Reverse zymography was performed to assess TIMP-1 activity in plasma samples and extracts of normal mammary glands, as well as tumor and plasma samples from mice with similar size tumors. In brief, 12% (w/v) SDSpolyacrylamide gels were prepared with 1 mg/ml gelatin and 160 ng/ml pro-MMP-9 (Oncogene, Boston, MA). Each sample was applied in non-reducing loading buffer. The gels were run at 120 V for 90 min, then washed twice with 2.5%(v/v) Triton X-100 in 50 mM TrisHCl (pH 7.5) and 5 mM CaCl2, 30 min each. The gels were then incubated in 50 mM TrisHCl pH 7.5 and 5 mM CaCl2 for 1416 h at 37°C. After staining the gels in Colloidal Blue (Invitrogen, Carlsbad, CA) for 3 h, they were destained in deionized water. The MMP inhibitory TIMP-1 activity, which did not distinguish between human and endogenous mouse TIMP-1, was visualized as a dark blue band against the MMP-9 digested background. Western blot analysis of the angiogenic factors, VEGF, basic fibroblast growth factor (bFGF), and transforming growth factor beta (TGFß) was performed on tumor lysates (40 µg) of three individual tumors from each of the following three groups: Alb-TIMP-1/MMTV-MT, MMTV-TIMP-1/MMTV-MT and MMTV-MT only. Following gel electrophoresis and transfer to a PVDF membrane (Invitrogen, Carlsbad, CA), hybridization was carried out, using 1:500 dilution of VEGF, bFGF, and TGFß antibodies (all from Santa Cruz Biotechnology, Santa Cruz, CA). The proteins were visualized by using DAKO's HRP-conjugated secondary antibodies and Amersham's enhanced chemiluminescence detection system.

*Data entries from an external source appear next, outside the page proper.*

-- ==== Sys2Proof/Certificates/Slice0/Obligations.lean ====
section
/-!
DEFINITION. The statements about the KeeChain FSC, from the numbered rules of the spec. A statement about an instruction
says its whole frame by the groups of Safety.lean: what it lists as `Same...` is unchanged, and every field that is in no
group it lists is given its value.
-/
open Sys2Proof Sys2Proof.Machine

/-! ### Reset -/

/-- R49: the reset value of every piece of state, for every choice of the parameters, with no buffer entry written. -/
def Obligations.ResetStateValues : Prop :=
  ∀ p : Params,
    (State.resetOf p).params = p ∧ (State.resetOf p).phase = .idle ∧ (State.resetOf p).winN = false ∧
    (State.resetOf p).winB = 0x00#8 ∧ (State.resetOf p).hidx = 0#4 ∧ (State.resetOf p).cnt = 0#9 ∧
    (State.resetOf p).eidx = 0#9 ∧ (State.resetOf p).acc = 0x00000000#32 ∧ (State.resetOf p).pos = 0#2 ∧
    (State.resetOf p).rxlen = 0#64 ∧ (State.resetOf p).status = 0x00000000#32 ∧ (State.resetOf p).busy = false ∧
    (State.resetOf p).done = false ∧ (State.resetOf p).rxValid = false ∧ (State.resetOf p).ovr = false ∧
    (State.resetOf p).code = .ok ∧ (State.resetOf p).txMeta = 0x00#8 ∧ (State.resetOf p).txType = 0x00#8 ∧
    (State.resetOf p).txLen = 0x00000000#32 ∧ (State.resetOf p).rxVersion = 0#8 ∧ (State.resetOf p).rxMeta = 0#8 ∧
    (State.resetOf p).rxType = 0#8 ∧ (State.resetOf p).rxCsum = 0#32 ∧
    (∀ a, (State.resetOf p).mem.read a = none) ∧ NoOutputs (State.resetOf p) ∧
    (State.resetOf p).busyOut = false ∧ (State.resetOf p).doneOut = false

/-- R250, R252: a step with rst = 1 gives the reset state whatever the instruction and the deadline are; the bytes not
consumed stay in the channel, the bytes sent stay sent, and CFG does not change. -/
def Obligations.ResetStepOverridesEverything : Prop :=
  ∀ (i : Instr) (s : State), s.input.rst = true →
    ∃ t, exec i s = .next t ∧ SameSequencer (State.resetOf s.params) t ∧ SameChecksum (State.resetOf s.params) t ∧
      SameFlags (State.resetOf s.params) t ∧ SameTx (State.resetOf s.params) t ∧ SameRx (State.resetOf s.params) t ∧
      (∀ a, t.mem.read a = none) ∧ SameStreams s t ∧ NoOutputs t ∧ Advanced s t

/-! ### Commands in the step of their CMD write -/

/-- R205: NOP changes nothing; its operand bits are ignored; written while a command runs it only sets OVR. -/
def Obligations.NopDoesNothing : Prop :=
  ∀ (lo : BitVec 4) (arg : Byte) (hi : BitVec 16) (s : State), Runs s →
    (s.phase = .idle → ∃ t, exec (.nop lo arg hi) s = .next t ∧ Unchanged s t ∧ t.status = s.status) ∧
    (s.phase ≠ .idle → exec (.nop lo arg hi) s = mapNext setOvr (exec skipInstr s)) ∧
    (∀ w, cmdOp w = 0x0#4 → decodeCmd w = .nop (cmdLo w) (cmdArg w) (cmdHi w)) ∧
    decodeCmd 0x00000000#32 = .nop 0x0#4 0x00#8 0x0000#16 ∧ decodeCmd 0xFFFF00F0#32 = .nop 0xF#4 0x00#8 0xFFFF#16

/-- R116: CSUM_CLEAR clears the accumulator and ends OK at once. -/
def Obligations.CsumClearZeroesAccumulator : Prop :=
  ∀ (lo : BitVec 4) (arg : Byte) (hi : BitVec 16) (s : State), Runs s →
    (s.phase = .idle → ∃ t, exec (.csumClear lo arg hi) s = .next t ∧ t.acc = 0x00000000#32 ∧ t.pos = 0#2 ∧
      t.done = true ∧ t.code = .ok ∧ t.busy = false ∧ t.rxValid = s.rxValid ∧ t.ovr = s.ovr ∧ SameSequencer s t ∧
      SameTx s t ∧ SameRx s t ∧ SameMem s t ∧ SameStreams s t ∧ NoOutputs t ∧ Advanced s t) ∧
    (s.phase ≠ .idle → exec (.csumClear lo arg hi) s = mapNext setOvr (exec skipInstr s)) ∧
    (∀ w, cmdOp w = 0x3#4 → decodeCmd w = .csumClear (cmdLo w) (cmdArg w) (cmdHi w))

/-- R117: CSUM_ACC accumulates its byte at the position of the counter, which advances modulo 4, and ends OK at once. -/
def Obligations.CsumAccAccumulatesByte : Prop :=
  ∀ (lo : BitVec 4) (arg : Byte) (hi : BitVec 16) (s : State), Runs s →
    (s.phase = .idle → ∃ t, exec (.csumAcc lo arg hi) s = .next t ∧
      t.acc = s.acc ^^^ (arg.setWidth 32 <<< s.pos.toNat) ∧ t.pos.toNat = (s.pos.toNat + 1) % 4 ∧
      t.done = true ∧ t.code = .ok ∧ t.busy = false ∧ t.rxValid = s.rxValid ∧ t.ovr = s.ovr ∧ SameSequencer s t ∧
      SameTx s t ∧ SameRx s t ∧ SameMem s t ∧ SameStreams s t ∧ NoOutputs t ∧ Advanced s t) ∧
    (s.phase ≠ .idle → exec (.csumAcc lo arg hi) s = mapNext setOvr (exec skipInstr s)) ∧
    (∀ w, cmdOp w = 0x4#4 → decodeCmd w = .csumAcc (cmdLo w) (cmdArg w) (cmdHi w))

/-- R206: every OP from 0x5 to 0xF ends at once with ILLEGAL_CMD and changes nothing else. -/
def Obligations.IllegalCommandsEndAtOnce : Prop :=
  ∀ (lo : BitVec 4) (arg : Byte) (hi : BitVec 16) (s : State), Runs s →
    (∀ i ∈ [Instr.illegal5 lo arg hi, .illegal6 lo arg hi, .illegal7 lo arg hi, .illegal8 lo arg hi,
        .illegal9 lo arg hi, .illegalA lo arg hi, .illegalB lo arg hi, .illegalC lo arg hi, .illegalD lo arg hi,
        .illegalE lo arg hi, .illegalF lo arg hi],
      (s.phase = .idle → ∃ t, exec i s = .next t ∧ t.done = true ∧ t.code = .illegalCmd ∧ t.busy = false ∧
        t.rxValid = s.rxValid ∧ t.ovr = s.ovr ∧ SameSequencer s t ∧ SameChecksum s t ∧ SameTx s t ∧ SameRx s t ∧
        SameMem s t ∧ SameStreams s t ∧ NoOutputs t ∧ Advanced s t) ∧
      (s.phase ≠ .idle → exec i s = mapNext setOvr (exec skipInstr s))) ∧
    (∀ w, 0x5 ≤ (cmdOp w).toNat → decodeCmd w ∈
      [Instr.illegal5 (cmdLo w) (cmdArg w) (cmdHi w), .illegal6 (cmdLo w) (cmdArg w) (cmdHi w),
       .illegal7 (cmdLo w) (cmdArg w) (cmdHi w), .illegal8 (cmdLo w) (cmdArg w) (cmdHi w),
       .illegal9 (cmdLo w) (cmdArg w) (cmdHi w), .illegalA (cmdLo w) (cmdArg w) (cmdHi w),
       .illegalB (cmdLo w) (cmdArg w) (cmdHi w), .illegalC (cmdLo w) (cmdArg w) (cmdHi w),
       .illegalD (cmdLo w) (cmdArg w) (cmdHi w), .illegalE (cmdLo w) (cmdArg w) (cmdHi w),
       .illegalF (cmdLo w) (cmdArg w) (cmdHi w)])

Histology and immunohistochemistry
H&E stained sections of all major organs from the Alb-TIMP-1, MMTV-TIMP-1 and wt mice were examined microscopically. Mammary gland whole mounts were prepared as described previously (54). Cell proliferation was examined by PCNA staining of representative histological sections. In vivo cell proliferation was assessed in 13-week-old tumor bearing MMTV-TIMP-1 mice and their wt littermates. Two hours prior to death, the mice received BrdU intraperitoneally (75 µg/g body wt). Histological sections of formalin fixed tumors were stained, using a BrdU staining kit (Oncogene, Boston, MA) according to the company's instructions. Apoptotic cells in tumor sections were detected by using TumorTACS (Trevigen, Gaithersburg, MD). Microvascular density was quantified in frozen sections by immunostaining of CD-31, using anti-mouse CD31 monoclonal antibody (BD PharMingen, San Diego, CA) and the ABC method (Vector Laboratories, Burlingame, CA). Proliferative and apoptotic indices were determined by counting positive cells in 15 random microscopic fields at 400x magnification. The microvascular density was assessed by counting CD-31 positive microvessels in 15 fields at 200x magnification, choosing the areas with the highest vascular density. Student's t-test was used for statistical analyses of cell proliferation, apoptosis and microvascular density.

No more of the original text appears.